D'ailleurs, cela me rappelle un épisode ancien. Un collègue, pourtant courtois et ouvert au dialogue en période normale, répondait systématiquement et de façon définitive « non » à ceux qui s’aventuraient en lui demandant s’il avait passé de bonnes vacances. Aux plus étonnés, il concluait :« c’est ma vie privée, point barre et vous connaissez déjà beaucoup trop de choses sur moi puisque je dois vivre l’essentiel de mes journées avec vous ». Les nouvelles têtes qui le découvraient le classaient dans la catégorie des « infréquentables » avant, le plus souvent, de revenir sur leur premier jugement, quelques mois après.

Or, une année, il prit tout le monde de revers. Arrivé très tôt, il envoya un mail intitulé « mes vacances en Italie » accompagné d'un message invitant à visionner les quelques images placées en pièces jointes. Ces dernières évoquaient plus la Rome antique décadente, à l’époque de Messaline, que l’Italie de Berlusconi. Dans des alcôves très kitsch, elles représentaient toutes un bel âtre en compagnie de gent dames, fort peu vêtues, dans des positions non équivoques, plus acrobatiques les unes que les autres. Notre collègue, qui était une personne sensible et civilisée, avait pris soin de flouer les yeux et les parties intimes des protagonistes. La morale était sauve. L'ambiance détendue. Et, le collègue, le sourire aux lèvres, peu questionné.

Mais, pour revenir à nos moutons, le dernier point fut rapidement traité. L’essentiel de nos conversations portaient sur de bien mystérieux travaux à l'étage de la Direction. Cela faisait quelques mois que l’espace dédié aux machines à café et aux quatre fauteuils avait été supprimé et que nous devions descendre à notre pause café. Seulement, nous restions dans l’expectative. Le service de communication de La Boite, si prompt à communiquer diverses notes variées pour vanter les mérites de l’entreprise et de la direction, demeurait étrangement muet.

Ce fut notre Caliméro, un collègue charmant et au courant de tout, qui dévoila le pot aux roses. L’information circula dans l’immeuble à la vitesse de la lumière. La Direction créait ses propres « WC ! Incroyable. Etonnant. Impossible. C’est une rumeur » répétions-nous en nous interrogeant sur la raison sociale de ces nouvelles cloisons de plaquo plâtre et de cette porte… jusqu’à ce qu’une plaque indique « Toilettes privées ». Bizarrement, le service de communication d’entreprise ne publia aucun communiqué. Difficile, en effet, de justifier cette décision de transformer l’espace de pause, ouvert à tous, en un lieu d’aisance réservée à une élite…

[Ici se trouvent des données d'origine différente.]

/-- R59 steps 1, 3 and 4 leave VALID clear: the warnings are other flags. -/
theorem flag_valid_resolveStart (hf : ResolverRule f) (s : State) : (resolveStart s (f s)).flag .valid = false := by
  have h : StatusChange warningBits [] (s.clearFlag .valid) (resolveStart s (f s)) :=
    StatusChange.resolveStart (hf.warnings s) (StatusChange.refl _ _ _)
  rw [h.flag_eq (by decide) (by decide)]
  simp

theorem timingResultOk_resolveFrame (hf : ResolverRule f) (s : State) : TimingResultOk (resolveFrame f s) := by
  rcases resolveFrame_cases s f with ⟨_, he⟩ | ⟨c, _, _, he⟩ <;> rw [he]
  · intro _
    have hres : (resolveDeliver (resolveStart s (f s)) (f s).result).get .res0 = res0Word (f s).result s.clkSrc :=
      get_resolveDeliver s (f s) .res0 _
    rw [hres, field_res0Word_kind]
    exact hf.kind s
  · apply timingResultOk_of_clear
    rw [raiseOutOfRange, flag_fatalEntry, flag_valid_resolveStart hf]
    rfl

theorem errorRecordOk_resolveFrame (hf : ResolverRule f) (h : ErrorRecordOk s) : ErrorRecordOk (resolveFrame f s) := by
  rcases resolveFrame_cases s f with ⟨_, he⟩ | ⟨c, _, _, he⟩ <;> rw [he]
  · have hstatus : StatusChange (0 :: warningBits) [0] s (resolveDeliver (resolveStart s (f s)) (f s).result) :=
      StatusChange.resolveDeliver (StatusChange.resolveStart (fun w hw => List.mem_cons_of_mem 0 (hf.warnings s w hw))
        ((StatusChange.refl _ _ s).clearFlag (by decide))) (by decide) _
    exact errorRecordOk_congr (hstatus.flag_eq (by decide) (by decide)) (get_resolveDeliver s _ .errCode _)
      (get_resolveDeliver s _ .errValue _) (get_resolveDeliver s _ .errLo _) (get_resolveDeliver s _ .errHi _) h
  · exact errorRecordOk_fatalEntry _ _ _ _ _ _ _

end

/-! ### The allocator commands -/

section
variable {s : State}

theorem Config.wf_iff {c : Config} : c.wf = true ↔ 72 ≤ c.regionSize ∧ c.mbBase + 65535 < 2 ^ 32 := by
  simp [Config.wf]

theorem flag_avalid_clearSlot (s : State) : (clearSlot s).flag .avalid = false := by simp [clearSlot]

theorem flag_avalid_allocBegin (keepmax : Bool) (s : State) : (allocBegin keepmax s).flag .avalid = false := by
  cases keepmax
  · exact (flag_set _ .amax _ _ (by decide)).trans (flag_avalid_clearSlot _)
  · exact flag_avalid_clearSlot _

/-- An open pass starts at `MB_BASE`, on a region boundary, with no first slot yet (R82). -/
theorem passOk_allocBegin (hw : s.cfg.wf = true) (keepmax : Bool) : PassOk (allocBegin keepmax s) := by
  obtain ⟨_, hfit⟩ := Config.wf_iff.1 hw
  have hcfg : (allocBegin keepmax s).cfg = s.cfg := (allocBegin_own s keepmax).1
  have hstat : (allocBegin keepmax s).get .astat = astatOpened := get_allocBegin s keepmax .astat
  have hcur : (allocBegin keepmax s).cursor = s.cfg.mbBase := by
    have hget : (allocBegin keepmax s).get .acur = BitVec.ofNat 32 s.cfg.mbBase := get_allocBegin s keepmax .acur
    rw [State.cursor, hget, BitVec.toNat_ofNat]
    exact Nat.mod_eq_of_lt (by omega)
  have hstate : (allocBegin keepmax s).aState = .atRegionStart := by
    rw [State.aState, hstat]
    rfl
  intro _
  rw [hcfg, hcur, hstate, hstat, Nat.sub_self, Nat.zero_mod]
  exact ⟨Nat.le_refl _, Nat.le_add_right _ _, by simp, fun _ => ⟨rfl, rfl⟩⟩

theorem aState_allocFail (s : State) (f : CapacityFailure) : (allocFail s f).aState = .regionExhausted := by
  have hstat : (allocFail s f).get .astat = setField (s.get .astat) 0 AState.regionExhausted.code :=
    get_allocFail s f .astat
  rw [State.aState, hstat]
  exact (astat_setState _ _).1

theorem aState_setAState (s : State) (a : AState) : (s.setAState a).aState = a := by
  rw [State.aState, State.setAState, get_set_self]
  exact (astat_setState _ _).1

theorem stateAfter_atRegionStart (e : AllocEnv) (next : Nat) :
    stateAfter e next = .atRegionStart ↔ off e next % e.cfg.regionSize = 0 := by
  unfold stateAfter
  split <;> simp_all

/-- After a slot is assigned the cursor stands behind it, and A_STATE tells whether that is a region boundary (R81). -/
theorem passOk_allocAssign (hw : s.cfg.wf = true) {d : Nat} {p : Slot} (hd : s.cfg.mbBase ≤ d)
    (hp : Placed s.allocEnv d p) : PassOk (allocAssign s p) := by
  obtain ⟨_, _, haddr, hnext, _, hfit⟩ := placed_fits hw hd hp
  have hcfg : (allocAssign s p).cfg = s.cfg := (allocAssign_own s p).1
  have hstat : (allocAssign s p).get .astat = astatAssigned s p := get_allocAssign s p .astat
  obtain ⟨hcode, hfirst, _⟩ := astatAssigned_fields s p
  have hcur : (allocAssign s p).cursor = p.next := by
    have hget : (allocAssign s p).get .acur = BitVec.ofNat 32 p.next := get_allocAssign s p .acur
    rw [State.cursor, hget, BitVec.toNat_ofNat]
    exact Nat.mod_eq_of_lt hfit
  have hstate : (allocAssign s p).aState = stateAfter s.allocEnv p.next := by rw [State.aState, hstat, hcode]
  have hnotfirst : (allocAssign s p).first = false := by rw [State.first, hstat, hfirst]
  have hbehind := hp.next
  intro _
  rw [hcfg, hcur, hstate, hnotfirst]
  exact ⟨by omega, hnext, stateAfter_atRegionStart s.allocEnv p.next, by simp⟩

/-- A slot assigned has one of the four payload lengths, and AMAX counts it (R32, R35, R85). -/
theorem slotOk_allocAssign (hw : s.cfg.wf = true) {d : Nat} {p : Slot} (hd : s.cfg.mbBase ≤ d)
    (hp : Placed s.allocEnv d p) : SlotOk (allocAssign s p) := by
  obtain ⟨hidx, hplen, _⟩ := placed_fits hw hd hp
  have hlen := payload_cases s.allocEnv (region s.allocEnv p.address)
  rw [← hp.plen] at hlen
  have hget : (allocAssign s p).get .aidx = aidxWord p := get_allocAssign s p .aidx
  obtain ⟨hindex, hpayload⟩ := field_aidxWord p
  intro _
  rw [hget, hindex, hpayload, maxMb_allocAssign p (by omega), BitVec.toNat_ofNat, BitVec.toNat_ofNat,
    Nat.mod_eq_of_lt (by omega : p.plen < 2 ^ 8), Nat.mod_eq_of_lt (by omega : p.index < 2 ^ 16)]
  exact ⟨hlen, by omega⟩

/-- The slot ALLOC_NEXT assigns in an open pass is placed at or above the cursor. -/
theorem placed_of_pass (h : WindowInv s) (hopen : s.aState.isOpen = true) {p : Slot}
    (hp : placeMany s.allocEnv (reservedSlots s) s.cursor = .ok p) :
    ∃ d, s.cfg.mbBase ≤ d ∧ Placed s.allocEnv d p := by
  obtain ⟨hbase, _⟩ := h.pass hopen
  obtain ⟨d, hd, hplaced⟩ := placeMany_ok (e := s.allocEnv) h.parameters hbase hp
  exact ⟨d, hbase.trans hd, hplaced⟩

end

/-! ### Every command keeps every clause -/

section
variable {s : State}

/-- Outside STATUS and the Writes column a register is as before the command (R56). -/
theorem get_commandEffect (i : Instr) (s : State) {r : Reg} (hr : r ∉ .status :: commandWrites i) :
    (commandEffect i s).get r = s.get r := (commandEffect_unchanged i s).1 r hr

_« C’est ce qu’on appelle avoir l’esprit de caste » glissa un collègue.

_« En effet, ces gens-là ne se prennent pas pour de la merde en voulant péter plus haut que leur cul ! » abonda un autre.

_« Allons les amis, c’est la jalousie qui vous rend si aigres, appréciez plutôt le fait que nous ne sommes plus obligés de leur débiter des banalités aux WC . »

_« C’est vrai ça, pourquoi tout voir en noir comme si on était dans le caca… ? »

_« On vous le demande… Chacun à sa place !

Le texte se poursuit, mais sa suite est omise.